┌─ Available data

/-- Settles O31: SCH.COUNT is `schCount` on the scheduler, and `exitBound` is the bound of the statement. -/
theorem schCountAdvancesTheCounter : Obligations.SchCountAdvancesTheCounter := by
  unfold Obligations.SchCountAdvancesTheCounter
  intro s hl hle
  obtain ⟨t, ht, hsched⟩ := onSched_completes s schCount
  refine ⟨encodedAs_row .schCount, t, ht, ?_, ?_⟩
  · rw [hsched, schCount]
  · rw [hsched, staggerCounter_schCount hl hle]

/-- Settles O32: SCH.EXIT writes both registers, whatever they held. -/
theorem schExitGoesIdle : Obligations.SchExitGoesIdle := by
  unfold Obligations.SchExitGoesIdle
  exact fun s => ⟨encodedAs_row .schExit, onSched_completes s schExit⟩

end Sys2Proof.Machine

/-! PROOFS of the decoder: what a select word decodes to (O1, O2, O3, O4). -/

namespace Sys2Proof.Machine

/-! ### A word decodes to the operation of the row it matches (30_encoding.md R76) -/

/-- An operation map holds the rows of its own unit alone. -/
theorem unitOf_of_mem_rowsOf {u : UnitId} {r : Row} (h : r ∈ rowsOf u) : unitOf r.instr = u := by
  cases u <;> simp only [rowsOf, stageRows, fftRows, dmaRows, schedRows, List.mem_cons, List.not_mem_nil, or_false] at h
  case stage => obtain rfl | rfl | rfl | rfl | rfl | rfl := h <;> rfl
  case fft => obtain rfl | rfl | rfl | rfl | rfl := h <;> rfl
  case dma => obtain rfl | rfl | rfl | rfl | rfl | rfl := h <;> rfl
  case sched => obtain rfl | rfl | rfl | rfl | rfl := h <;> rfl

/-- What a unit's select word decodes to, where it does, is an operation of that unit. -/
theorem decode_ok_fits {u : UnitId} {w : BitVec 8} {i : Instr} (h : decode u w = .ok i) :
    unitOf i = u ∧ w.toNat < 2 ^ selectWidth u := by
  unfold decode at h
  split at h
  · cases h
  · next hw =>
    split at h
    · next j hj =>
      cases h
      obtain ⟨r, hr, rfl, -⟩ := (findRow_eq_some_iff (rowsOf_pairwise u)).mp hj
      exact ⟨unitOf_of_mem_rowsOf hr, not_le.mp hw⟩
    · cases h

/-- Settles O2: the operation's unit is that of the map, and the words of its row are those of `encodedAs_row`. -/
theorem decodeSelectsTheMatchingRow : Obligations.DecodeSelectsTheMatchingRow := by
  unfold Obligations.DecodeSelectsTheMatchingRow
  intro u w i
  constructor
  · intro h
    obtain ⟨rfl, hw⟩ := decode_ok_fits h
    exact ⟨rfl, hw, (encodedAs_row i w hw).mp h⟩
  · rintro ⟨rfl, hw, hm⟩
    exact (encodedAs_row i w hw).mpr hm

/-! ### The select word of an operation (30_encoding.md R78 to R81) -/

/-- Every operation's row of the opcode table is consistent, fits the select word and is read back. -/
theorem tableRow (i : Instr) : Laws.TableRow.Statement i :=
  match i with
  | .stgReset c k => Laws.TableRow.stgReset c k
  | .stgHold c k => Laws.TableRow.stgHold c k
  | .stgP1 c k => Laws.TableRow.stgP1 c k
  | .stgP2 c k => Laws.TableRow.stgP2 c k
  | .stgSyncP1 c k => Laws.TableRow.stgSyncP1 c k
  | .stgSyncP2 c k => Laws.TableRow.stgSyncP2 c k
  | .fftReset c => Laws.TableRow.fftReset c
  | .fftIdle c => Laws.TableRow.fftIdle c
  | .fftFlush c => Laws.TableRow.fftFlush c
  | .fftIngest c => Laws.TableRow.fftIngest c
  | .fftSync c => Laws.TableRow.fftSync c
  | .dmaReset c => Laws.TableRow.dmaReset c
  | .dmaIdle c => Laws.TableRow.dmaIdle c
  | .dmaAccept c => Laws.TableRow.dmaAccept c
  | .dmaIssue c => Laws.TableRow.dmaIssue c
  | .dmaLoopend c => Laws.TableRow.dmaLoopend c
  | .dmaDone c => Laws.TableRow.dmaDone c
  | .schReset => Laws.TableRow.schReset
  | .schIdle => Laws.TableRow.schIdle
  | .schTrigger => Laws.TableRow.schTrigger
  | .schCount => Laws.TableRow.schCount
  | .schExit => Laws.TableRow.schExit

theorem selectWidth_le (u : UnitId) : selectWidth u ≤ 5 := by
  cases u <;> simp [selectWidth]

/-- Bits outside the mask do not change what is compared. -/
theorem encodeWith_and_maskOf (extra : BitVec 8) (i : Instr) : encodeWith extra i &&& maskOf i = matchOf i := by
  rw [encodeWith]
  conv_rhs => rw [← (tableRow i).1]
  ext j hj
  cases hm : (maskOf i)[j] <;> simp [hm]

/-- Whatever the free bits, the word is no wider than the unit's select word. -/
theorem encodeWith_fits (extra : BitVec 8) (i : Instr) : (encodeWith extra i).toNat < 2 ^ selectWidth (unitOf i) := by
  have hw : 2 ^ selectWidth (unitOf i) ≤ 2 ^ 5 := Nat.pow_le_pow_right (by norm_num) (selectWidth_le _)
  have hp := Nat.two_pow_pos (selectWidth (unitOf i))
  rw [encodeWith, BitVec.toNat_or]
  refine Nat.or_lt_two_pow (tableRow i).2.1 ?_
  rw [BitVec.toNat_and, BitVec.toNat_ofNat]
  exact Nat.and_lt_two_pow _ (by omega)

/-- Settles O1: the word fits and agrees with the operation's row on the bits that the row compares. -/
theorem decodeOfEncodeIsTheOperation : Obligations.DecodeOfEncodeIsTheOperation := by
  unfold Obligations.DecodeOfEncodeIsTheOperation
  exact fun i extra => (encodedAs_row i _ (encodeWith_fits extra i)).mpr (encodeWith_and_maskOf extra i)

/-! ### The words that match no row (30_encoding.md R82) -/

theorem findRow_eq_none_iff {w : BitVec 8} {rows : List Row} :
    findRow w rows = none ↔ ∀ r ∈ rows, w &&& r.mask ≠ r.pattern := by
  induction rows with
  | nil => simp [findRow]
  | cons a rows ih => by_cases ha : w &&& a.mask = a.pattern <;> simp [findRow, rowMatches, ha, ih]

/-- A word of the unit's width is rejected exactly where it differs from every row. -/
theorem decode_eq_noRow_iff {u : UnitId} {w : BitVec 8} (hw : w.toNat < 2 ^ selectWidth u) :
    decode u w = .error .noRow ↔ ∀ r ∈ rowsOf u, w &&& r.mask ≠ r.pattern := by
  rw [decode, if_neg hw.not_ge, ← findRow_eq_none_iff]
  cases findRow w (rowsOf u) <;> simp

/-- Settles O3: by `decode_eq_noRow_iff` each clause compares the words of one width with the masks and patterns of one map. -/
theorem unmatchedWordsAreTheListedOnes : Obligations.UnmatchedWordsAreTheListedOnes := by
  unfold Obligations.UnmatchedWordsAreTheListedOnes
  intro c i w
  refine ⟨fun hw => (not_congr (decode_eq_noRow_iff hw)).mpr ?_, fun hw => (decode_eq_noRow_iff hw).trans ?_,
    fun hw => (decode_eq_noRow_iff hw).trans ?_, fun hw => (decode_eq_noRow_iff hw).trans ?_⟩
  all_goals
    simp only [rowsOf, stageRows, fftRows, dmaRows, schedRows, List.forall_mem_cons]
    revert w
    decide

/-- Settles O4: each word is looked up in its map. -/
theorem decodeReadsWordsOfTheMaps : Obligations.DecodeReadsWordsOfTheMaps := by
  unfold Obligations.DecodeReadsWordsOfTheMaps
  exact ⟨rfl, rfl, rfl, rfl, rfl, rfl, rfl, rfl⟩

end Sys2Proof.Machine

/-! PROOFS of the invariant: it holds after a reset (O39), every step keeps it (O40), and so the machine runs on (O41). -/

namespace Sys2Proof.Machine

/-! ### The registers of a Stage stay in range (10_state.md R23 to R25) -/

section Stage

variable {n : Nat} (hn : n = 2 ^ numStages n)
include hn

theorem stageOk_reset {i : Nat} (hi : i < numStages n) : StageOk n i (stageResetRegs n i) :=
  ⟨initOffset_lt hn hi, List.length_replicate, List.length_replicate⟩

variable {e : StageEnv} (he : e.n = n) (hi : e.stage < numStages n)
include he hi

theorem stageOk_phase1 {r : StageRegs} (h : StageOk n e.stage r) : StageOk n e.stage (phase1 e r) := by
  subst he
  obtain ⟨-, hin, hout⟩ := h
  exact ⟨Nat.mod_lt _ (stageSize_pos hn hi), by rw [phase1, List.length_set, hin], hout⟩

theorem stageOk_phase2 {r : StageRegs} (h : StageOk n e.stage r) : StageOk n e.stage (phase2 e r) := by
  subst he
  obtain ⟨-, hin, hout⟩ := h
  exact ⟨Nat.mod_lt _ (stageSize_pos hn hi), hin, by rw [phase2, List.length_set, hout]⟩

theorem stageOk_syncClear (r : StageRegs) : StageOk n e.stage (syncClear e r) := by
  subst he
  exact ⟨initOffset_lt hn hi, List.length_replicate, List.length_replicate⟩

theorem stageOk_phaseByCount {r : StageRegs} (h : StageOk n e.stage r) : StageOk n e.stage (phaseByCount e r) := by
  unfold phaseByCount
  split
  · exact stageOk_phase2 hn he hi h
  · exact stageOk_phase1 hn he hi h

theorem stageOk_syncByOffset (r : StageRegs) : StageOk n e.stage (syncByOffset e r) := by
  have hclear := stageOk_syncClear hn he hi r
  unfold syncByOffset
  split
  · exact stageOk_phase2 hn he hi hclear
  · exact stageOk_phase1 hn he hi hclear

end Stage

theorem stageOk_stageNextRegs {s : State} {c i : Nat} {r : StageRegs} (hl : s.cfg.Legal) (hi : i < numStages s.cfg.n)
    (h : StageOk s.cfg.n i r) : StageOk s.cfg.n i (stageNextRegs s c i r) := by
  have hn := (legal_facts hl).1
  unfold stageNextRegs
  split_ifs
  · exact stageOk_reset hn hi
  · exact stageOk_syncByOffset (e := stageEnv s c i) hn rfl hi r
  · exact stageOk_phaseByCount (e := stageEnv s c i) hn rfl hi h
  · exact h

/-! ### The registers of an FFT stay in range (10_state.md R28 to R31) -/

theorem nextMod_lt {n : Nat} (hn : 0 < n) (x : Nat) : nextMod n x < n := Nat.mod_lt _ hn

theorem outCntNext_lt {n : Nat} (hn : 0 < n) {f : FftRegs} (h : f.outCntReg < n) : outCntNext n f < n := by
  unfold outCntNext
  split
  · exact nextMod_lt hn _
  · exact h

/-- The FFT's own registers after an edge, apart from its stages. -/
theorem fftNextRegs_own_ok {s : State} {c : Nat} {f : FftRegs} (hn : 0 < s.cfg.n) (h : FftOk s.cfg.n f) :
    (fftNextRegs s c f).samplesInCnt < s.cfg.n ∧ (fftNextRegs s c f).outCntReg < s.cfg.n ∧
      (fftNextRegs s c f).v.length = latency s.cfg.n := by
  obtain ⟨hin, hout, hv, -, -⟩ := h
  unfold fftNextRegs
  split_ifs
  · exact ⟨hn, hn, List.length_replicate⟩
  · exact ⟨Nat.mod_lt _ hn, Nat.sub_lt hn Nat.one_pos, by rw [fftSync, shiftIn_length, hv]⟩
  · exact ⟨nextMod_lt hn _, outCntNext_lt hn hout, by rw [fftIngest, shiftIn_length, hv]⟩
  · exact ⟨hin, outCntNext_lt hn hout, by rw [fftFlush, shiftIn_length, hv]⟩
  · exact ⟨hin, hout, hv⟩

theorem fftOk_fftNextRegs {s : State} {c : Nat} {f : FftRegs} (hl : s.cfg.Legal) (hf : fftAt s c = some f)
    (h : FftOk s.cfg.n f) : FftOk s.cfg.n (fftNextRegs s c f) := by
  obtain ⟨-, hn, -⟩ := legal_facts hl
  obtain ⟨hin, hout, hv⟩ := fftNextRegs_own_ok (c := c) (by omega) h
  obtain ⟨-, -, -, hk, hst⟩ := h
  refine ⟨hin, hout, hv, by rw [fftNextRegs_stages hf, List.length_mapIdx, hk], fun i hi => ?_⟩
  have hi' : i < f.stages.length := by simpa [fftNextRegs_stages hf] using hi
  simp only [fftNextRegs_stages hf, List.getElem_mapIdx]
  exact stageOk_stageNextRegs hl (hk ▸ hi') (hst i hi')

/-! ### The registers of a DMA stay in range and related (10_state.md R32 to R41) -/

theorem dmaOk_reset (p : Params) : DmaOk p dmaResetRegs := by
  have hp : 0 < 2 ^ p.aw := Nat.two_pow_pos _
  simp [DmaOk, dmaResetRegs, hp]

/-- The flags of a DMA that is not busy: `issue` is 0, and nothing is on its way. -/
theorem dmaOk_idle_flags {p : Params} {d : DmaRegs} (h : DmaOk p d) (hb : d.busy = false) :
    dmaIssueCond d = false ∧ d.readWait = false ∧ d.readReq = false := by
  obtain ⟨-, hidle, -⟩ := h
  obtain ⟨ha, hw, hq⟩ := hidle hb
  exact ⟨by rw [dmaIssueCond, ha, Bool.false_and], hw, hq⟩

/-- DMA.IDLE on a DMA that is not busy changes nothing. -/
theorem dmaIdle_eq {p : Params} {d : DmaRegs} (h : DmaOk p d) (hb : d.busy = false) : dmaIdle d = d := by
  obtain ⟨hissue, hw, hq⟩ := dmaOk_idle_flags h hb
  cases d
  simp_all [dmaIdle, flagPipeline]

theorem dmaOk_accept {p : Params} {d : DmaRegs} (h : DmaOk p d) {base : Nat} (hbase : base < 2 ^ p.aw) (num : U32) :
    DmaOk p (dmaAccept base num d) := by
  obtain ⟨⟨-, -, hmem⟩, -⟩ := h
  simp [DmaOk, dmaAccept, flagPipeline, hbase, hmem]

theorem dmaOk_issue {p : Params} {d : DmaRegs} (h : DmaOk p d) (ha : d.active = true)
    (hlt : d.sampleCounter.toNat < d.numSamples.toNat) : DmaOk p (dmaIssue p d) := by
  obtain ⟨⟨hbase, hcur, -⟩, -, hab, -, -⟩ := h
  have hcount := toNat_add_one_of_lt hlt
  refine ⟨⟨hbase, wrapAddr_lt p _, hcur⟩, ?_, fun _ => hab ha, ?_, ?_⟩
  · simp [dmaIssue, flagPipeline, hab ha]
  · exact hcount.trans_le hlt
  · simp [dmaIssue, flagPipeline, ha]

└─

### Task to carry out
The answer is to be one number: the count of lines in the entries containing the string "fftFlush".

### Exercise result
2